Cash Flow, Profit and the Third Kind - "Don't Count Your Chickens..."
“Mark-to-Market” is an unfamiliar term to the general public, but in laymen terms and in the business world, it basically equates to the accounting method Enron used to deceive its investors by reporting future revenue values of a customer against current expenses.
Wikipedia states “For one contract, in July 2000, Enron and Blockbuster Video signed a 20-year agreement to introduce on-demand entertainment to various U.S. cities by year-end. After several pilot projects, Enron recognized estimated profits of more than $110 million from the deal, even though analysts questioned the technical viability and market demand of the service. When the network failed to work, Blockbuster pulled out of the contract. Enron continued to recognize future profits, even though the deal resulted in a loss. (USA Today)”

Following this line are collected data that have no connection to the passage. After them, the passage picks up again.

-- ==== Sys2Proof/Machine/HostPort.lean ====
section
/-! DEFINITION. Host accesses to the registers (R13 to R25). A write to `CMD` is an instruction: `Fetch.lean` hands it to
`exec`. -/

namespace Sys2Proof.Machine

/-- What a host read returns (R13(a), R14 to R25): the register zero-extended; `CMD` and reserved numbers read 0; a byte of
`TX_BODY` never written and a byte of `RES_BODY` outside the valid frame are free values (U3, U4). DESIGN CHOICE, log 27: a `TX_LEN`
or `RES_LEN` of 2^32 or more, which a build with so large an `LMAX` can hold, reads as its low 32 bits. -/
def readValue (r : Reg) (s : State) : Word :=
  match r with
  | .cmd => 0
  | .ctrl => bit s.ie
  | .status => s.status.word
  | .expect => s.expect.setWidth 32
  | .rdtmo => s.rdtmo
  | .deadline => s.deadline
  | .txTo => s.txTo.setWidth 32
  | .txFrom => s.txFrom.setWidth 32
  | .txLen => BitVec.ofNat 32 s.txLen
  | .result => s.result.word
  | .resTo => s.resTo.setWidth 32
  | .resFrom => s.resFrom.setWidth 32
  | .resLen => BitVec.ofNat 32 s.resLen
  | .malcnt => s.malcnt.setWidth 32
  | .txBody i => ((s.txBody.read? i).getD (Config.unspecifiedRead s.readCount 1 i)).setWidth 32
  | .resBody i =>
      let free := Config.unspecifiedRead s.readCount 2 i
      (if s.result.valid ∧ i < s.resLen then (s.resBody.read? i).getD free else free).setWidth 32
  | .reserved => 0

/-- A host read (R13(a)): nothing of the block changes but its output `h_rdata` (R10). -/
def hostRead (n : RegNum) (s : State) : State :=
  { s with hRdata := readValue (Reg.ofNum s.bmax n) s, readCount := s.readCount + 1 }

/-- The effect of a host write made while idle (R13(c)), on each register (R15 to R25); a read-only register and a reserved
number ignore it (R13(d)), and so does each register the bits above its width (R13(e)). DESIGN CHOICE, log 29: a `TX_LEN` wider than
the 32 bits of a written word, in a build with so large a `BMAX`, gets the word zero-extended. -/
def writeReg (r : Reg) (d : Word) (s : State) : State :=
  match r with
  | .cmd => s
  | .ctrl => { s with ie := d.getLsbD 0 }
  | .status => { s with status := s.status.writeOneToClear d }
  | .expect => { s with expect := d.setWidth 3 }
  | .rdtmo => { s with rdtmo := d }
  | .deadline => { s with deadline := d }
  | .txTo => { s with txTo := d.setWidth 8 }
  | .txFrom => { s with txFrom := d.setWidth 8 }
  | .txLen => { s with txLen := d.toNat % 2 ^ lenWidth s.bmax }
  | .result => s
  | .resTo => s
  | .resFrom => s
  | .resLen => s
  | .malcnt => s
  | .txBody i => { s with txBody := s.txBody.write i (d.setWidth 8) }
  | .resBody _ => s
  | .reserved => s

/-- A host write to a register other than `CMD`: ignored while a command runs (R13(b)). -/
def hostWrite (n : RegNum) (d : Word) (s : State) : State :=
  if s.status.busy then s else writeReg (Reg.ofNum s.bmax n) d s

/-- A stimulus that is no instruction takes effect; so do raw bytes that are not one instruction (R46). -/
def deliver (e : Stimulus) (s : State) : State :=
  match e with
  | .write n d => hostWrite n d s
  | .read n => hostRead n s
  | .rx bytes => arrive bytes s
  | .quiet => quietCycle s
  | .txReady => txAccept s
  | .tick => tickAll s
  | .lagTick => tickLag s
  | .lags on => { s with lags := on }
  | .settle => settle s
  | .reset => resetBlock s

/-- The stimuli of the transport and of the time base, which a running command consumes; a host access, a reset and what the build
does in its own time are steps of their own. -/
def Stimulus.isTransport : Stimulus → Bool
  | .write _ _ => false
  | .read _ => false
  | .rx _ => true
  | .quiet => true
  | .txReady => true
  | .tick => true
  | .lagTick => true
  | .lags _ => false
  | .settle => false
  | .reset => false

/-- The running command goes on with what the transport and the time base do next, up to its outcome, to the next host access,
reset, `lags` or `settle`, or to the end of what the environment holds (log 9). -/
def drive : List Stimulus → State → State
  | [], s => { s with inbox := [] }
  | e :: es, s =>
      if s.status.busy = true ∧ e.isTransport = true then drive es (deliver e s) else { s with inbox := e :: es }

/-- The running command goes on with the environment's stimuli. -/
def runCommand (s : State) : State := drive s.inbox s

end Sys2Proof.Machine
end

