/-- No state makes a step stop: every step answers a next state (R67: no illegal and no trapping opcode; R190: failures are
outcome codes). -/
def Obligations.EveryStepAnswersNext : Prop := ∀ s : State, ∃ t, step s = .next t

/-! ### Encoding -/

/-- Decoding the encoding of a well-formed instruction gives it back, for every instruction of the table. -/
def Obligations.DecodeOfEncodeIsIdentity : Prop :=
  ∀ i : Instr, i.wellFormed = true → decode (encode i) = .ok i

/-- Bytes that decode have one meaning: the instruction is well-formed and its encoding is those bytes. -/
def Obligations.DecodedFrameEncodesBack : Prop :=
  ∀ (bytes : List Byte) (i : Instr), decodeWire bytes = .ok i → i.wellFormed = true ∧ encode i = .wire bytes

/-- The command code is bits 2:0 of the word written to CMD, bits 31:3 are ignored (R69), and each code is its row's command. -/
def Obligations.CommandCodeIsLowThreeBits : Prop :=
  (∀ w w' : Word, w.extractLsb' 0 3 = w'.extractLsb' 0 3 → decodeCmd w = decodeCmd w') ∧
  decodeCmd 0 = .nop ∧ decodeCmd 1 = .send ∧ decodeCmd 2 = .rdf ∧ decodeCmd 3 = .xact ∧
  decodeCmd 4 = .cmdReserved 0 ∧ decodeCmd 5 = .cmdReserved 1 ∧ decodeCmd 6 = .cmdReserved 2 ∧ decodeCmd 7 = .cmdReserved 3

/-- Bytes written out from R61's table of frames decode to the rows they stand for. -/
def Obligations.SampleFramesDecode : Prop :=
  decodeWire [0xFE, 0xFE, 0x5A, 0xE0, 0x03, 0xFD] = .ok (.freqQuery 0x5A 0xE0) ∧
  decodeWire [0xFE, 0xFE, 0xE0, 0x5A, 0x03, 0x00, 0x00, 0x10, 0x14, 0x00, 0xFD] =
    .ok (.freqReport 0xE0 0x5A [0x00, 0x00, 0x10, 0x14, 0x00]) ∧
  decodeWire [0xFE, 0xFE, 0x5A, 0xE0, 0x1A, 0x05, 0x00, 0x94, 0x20, 0x24, 0x04, 0x13, 0xFD] =
    .ok (.setDate 0x5A 0xE0 0x00 0x94 0x20 0x24 0x04 0x13) ∧
  decodeWire [0xFE, 0xFE, 0xE0, 0x5A, 0xFB, 0xFD] = .ok (.ack 0xE0 0x5A []) ∧
  decodeWire [0xFE, 0xFE, 0xE0, 0x5A, 0xFA, 0xFD] = .ok (.nak 0xE0 0x5A []) ∧
  decodeWire [0xFE, 0xFE, 0xFD] = .ok (.undersized none)

/-- The length law and the fixed bytes of an encoded frame (R82). -/
def Obligations.EncodedFrameLengthAndMarkers : Prop :=
  ∀ (dst src : Byte) (body : List Byte),
    (encodeFrame dst src body).length = body.length + 5 ∧
    (encodeFrame dst src body)[0]? = some 0xFE ∧ (encodeFrame dst src body)[1]? = some 0xFE ∧
    (encodeFrame dst src body).getLast? = some 0xFD ∧
    (encodeFrame dst src body)[2]? = some dst ∧ (encodeFrame dst src body)[3]? = some src

/-- The codec laws (R113(a) to (c)): decode after encode, encode after decode, and which spans are malformed. -/
def Obligations.CodecRoundTrips : Prop :=
  (∀ (dst src : Byte) (body : List Byte), decodeWhole (encodeFrame dst src body) = some ⟨dst, src, body⟩) ∧
  (∀ (w : List Byte) (f : Frame), decodeWhole w = some f → encodeFrame f.dst f.src f.body = w) ∧
  (∀ span : List Byte, decodeSpan span = none ↔ span.length < 2)

/-- The class of a frame (R114): NOOPC for an empty body, else by the first byte of the body alone (R115), with the register codes
of the classes; NOOPC is never terminal. -/
def Obligations.ClassReadsOpcodeByteOnly : Prop :=
  (∀ f g : Frame, f.body.head? = g.body.head? → classify f = classify g) ∧
  (∀ f : Frame, classify f = .noopc ↔ f.body = []) ∧
  (∀ f : Frame, classify f = .freq ↔ f.body.head? = some 0x03) ∧
  (∀ f : Frame, classify f = .ack ↔ f.body.head? = some 0xFB) ∧
  (∀ f : Frame, classify f = .nak ↔ f.body.head? = some 0xFA) ∧
  (∀ f : Frame, classify f = .other ↔
    ∃ op, f.body.head? = some op ∧ op ≠ 0x03 ∧ op ≠ 0xFB ∧ op ≠ 0xFA) ∧
  classCode none = 0 ∧ classCode (some .freq) = 1 ∧ classCode (some .ack) = 2 ∧ classCode (some .nak) = 3 ∧
  classCode (some .other) = 4 ∧ classCode (some .noopc) = 5 ∧ (∀ e : BitVec 3, terminal .noopc e = false)

/-- The terminal classes by the mask, for all eight masks, and the outcome each gives (R116). -/
def Obligations.TerminalClassesByMask : Prop :=
  (∀ e : BitVec 3, terminal .freq e = e.getLsbD 0 ∧ terminal .ack e = e.getLsbD 1 ∧ terminal .nak e = e.getLsbD 2 ∧
    terminal .other e = false ∧ terminal .noopc e = false) ∧
  outcomeOf .freq = some .data ∧ outcomeOf .ack = some .ack ∧ outcomeOf .nak = some .nak ∧
  outcomeOf .other = none ∧ outcomeOf .noopc = none

/-! ### Host commands -/

/-- NOP (R86): code 000; idle, no state changes at all; busy, `CMDERR` and nothing else. -/
def Obligations.NopChangesNothing : Prop :=
  (∀ w : Word, w.toNat % 8 = 0 → decode (.cmd w) = .ok .nop) ∧
  ∀ s : State,
    (s.status.busy = false → exec .nop s = .next s) ∧
    (s.status.busy = true → exec .nop s = .next { s with status := { s.status with cmderr := true } })

/-- The reserved codes 4 to 7 (R70): none is another command's, and each sets `CMDERR` and does nothing else. -/
def Obligations.ReservedCodeSetsCmderrOnly : Prop :=
  (∀ w : Word, (∃ lo, decode (.cmd w) = .ok (.cmdReserved lo)) ↔ 4 ≤ w.toNat % 8) ∧
  ∀ (s : State) (lo : BitVec 2), exec (.cmdReserved lo) s = .next { s with status := { s.status with cmderr := true } }

/-- SEND and XACT with `TX_LEN > BMAX` are refused (R85): `CMDERR` and nothing else. -/
def Obligations.OversizeTransmitRefused : Prop :=
  ∀ s : State, s.status.busy = false → s.lmax - 2 < s.txLen →
    exec .send s = .next { s with status := { s.status with cmderr := true } } ∧
    exec .xact s = .next { s with status := { s.status with cmderr := true } }

/-- A command written while one runs (R13(b), R138, R209): `CMDERR` and nothing else. -/
def Obligations.BusyRefusesEveryCommand : Prop :=
  ∀ s : State, s.status.busy = true →
    exec .send s = .next { s with status := { s.status with cmderr := true } } ∧
    exec .rdf s = .next { s with status := { s.status with cmderr := true } } ∧
    exec .xact s = .next { s with status := { s.status with cmderr := true } }

/-- The acceptance of XACT (R126), seen when the environment does nothing after it: the whole next state. -/
def Obligations.XactAcceptance : Prop :=
  ∀ s : State, s.status.busy = false → s.txLen ≤ s.lmax - 2 → s.inbox = [] →
    exec .xact s = .next { s with
      status := { s.status with busy := true, done := false, uxseen := false }
      malcnt := 0, result := ⟨.none, none, false⟩, resTo := 0, resFrom := 0, resLen := 0
      curop := .xact, opst := .tx, txidx := 0, dlcnt := s.deadline, cmdCount := s.cmdCount + 1 }

/-- The acceptance of RDF (R104) with nothing to read yet: the whole next state, the reader at its start (R91) with its first byte
read pending (R42). -/
def Obligations.RdfAcceptance : Prop :=
  ∀ s : State, s.status.busy = false → s.rxq = [] → s.inbox = [] →
    exec .rdf s = .next { s with
      status := { s.status with busy := true, done := false, uxseen := false }
      malcnt := 0, result := ⟨.none, none, false⟩, resTo := 0, resFrom := 0, resLen := 0
      curop := .rdf, opst := .rd, rs := .hunt1, blen := 0, rtcnt := s.rdtmo, cmdCount := s.cmdCount + 1 }

/-- SEND (R84) with a transport that accepts every byte: the whole next state. The frame is put once, the outcome is SENT,
nothing is read. A never-written element of TX_BODY is sent as the free value of the new command (log 3).
The block spends no time of its own before DONE (`prompt`, R234); LagTickSparesReadTimeout says what one that does. -/
def Obligations.SendPutsFrameAndEndsSent : Prop :=
  ∀ (s : State) (rest : List Stimulus), s.status.busy = false → s.prompt → s.txLen ≤ s.lmax - 2 →
    s.inbox = List.replicate (s.txLen + 5) Stimulus.txReady ++ rest →
    exec .send s = .next { s with
      status := { s.status with busy := false, done := true, uxseen := false }
      malcnt := 0, result := ⟨.sent, none, false⟩, resTo := 0, resFrom := 0, resLen := 0
      txidx := s.txLen + 5, curop := .none, opst := .idle, cmdCount := s.cmdCount + 1, inbox := rest
      tx := s.tx ++ encodeFrame s.txTo s.txFrom
        (s.txBody.slice (Config.unwrittenTxByte (s.cmdCount + 1)) 0 s.txLen) }

/-- SEND whatever the transport's delays (R41, R84, R87): among any ticks, quiet cycles and arriving bytes, as soon as the
transport has accepted as many bytes as the frame has, the frame stands on TX once, contiguous, the outcome is SENT, and every
byte received meanwhile is still unread (R43). A transport that never accepts a byte keeps the command busy for ever, whatever
else it and the time base do (R235).
The block spends no time of its own before DONE (`prompt`, R234); LagTickSparesReadTimeout says what one that does. -/
def Obligations.SendToleratesEveryDelay : Prop :=
  (∀ (s : State) (es rest : List Stimulus), s.status.busy = false → s.prompt → s.txLen ≤ s.lmax - 2 →
    (∀ e ∈ es, e.isTransport = true) → es.count .txReady = s.txLen + 4 →
    s.inbox = es ++ Stimulus.txReady :: rest →
    exec .send s = .next { s with
      status := { s.status with busy := false, done := true, uxseen := false }
      malcnt := 0, result := ⟨.sent, none, false⟩, resTo := 0, resFrom := 0, resLen := 0
      txidx := s.txLen + 5, curop := .none, opst := .idle, cmdCount := s.cmdCount + 1, inbox := rest
      ticks := s.ticks + es.countP Stimulus.isTick
      rxq := s.rxq ++ es.flatMap Stimulus.bytes
      tx := s.tx ++ encodeFrame s.txTo s.txFrom
        (s.txBody.slice (Config.unwrittenTxByte (s.cmdCount + 1)) 0 s.txLen) }) ∧
  (∀ (s : State) (env : Nat → Stimulus), s.opst = .tx → s.status.busy = true → s.inbox = [] →
    (∀ i : Nat, (env i).isTransport = true ∧ env i ≠ .txReady) →
    ∀ n : Nat, (streamRun env s n).status = s.status ∧ (streamRun env s n).opst = .tx ∧ (streamRun env s n).tx = s.tx)

/-- Whatever happens in a step, nothing but the next bytes of the running command's frame is put on TX (R41, R87, R129): the
stream is only appended to, from the frame's byte `TXIDX` on, or, when the step accepts a SEND or XACT, from its first byte. -/
def Obligations.OnlyFrameBytesAreTransmitted : Prop :=
  ∀ s t : State, s.Inv → step s = .next t →
    t.tx = s.tx ∨
    (s.opst = .tx ∧ t.tx = s.tx ++ (s.txFrame.drop s.txidx).take (t.txidx - s.txidx)) ∨
    (s.status.busy = false ∧ t.cmdCount = s.cmdCount + 1 ∧
      (∃ (w : Word) (es : List Stimulus), s.inbox = .write ⟨0, 0⟩ w :: es ∧ (decodeCmd w = .send ∨ decodeCmd w = .xact)) ∧
      t.tx = s.tx ++ (encodeFrame s.txTo s.txFrom
        (s.txBody.slice (Config.unwrittenTxByte (s.cmdCount + 1)) 0 s.txLen)).take t.txidx)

Even though ‘Mark-to-Market’ can be a questionable accounting practice by publicly traded companies if used in the wrong context I have seen many small and medium sized businesses deceive themselves with these same accounting practices. This accounting principal may not be on paper but it gives the business owner a false sense of their companies real value based on future revenues that may or may not come.
The way this deception works is a dentist, office supply company or pest control company (or whomever) wrongly anticipates the increasing value of a current customer one to two to five years from now.
These wrong customer values are derived from two sources:
First, the assumption their good or service will have a higher market price in the future (and therefore generate more revenue) than the present.
Secondly, the assumption that a customer at present will still be a customer in the future.
These assumptions have devastating effects when a business owner makes purchasing decisions (current expenses) on this supposed future customer revenue.
The Parable - don’t count your chickens before they hatch. Don’t spend money you don’t have.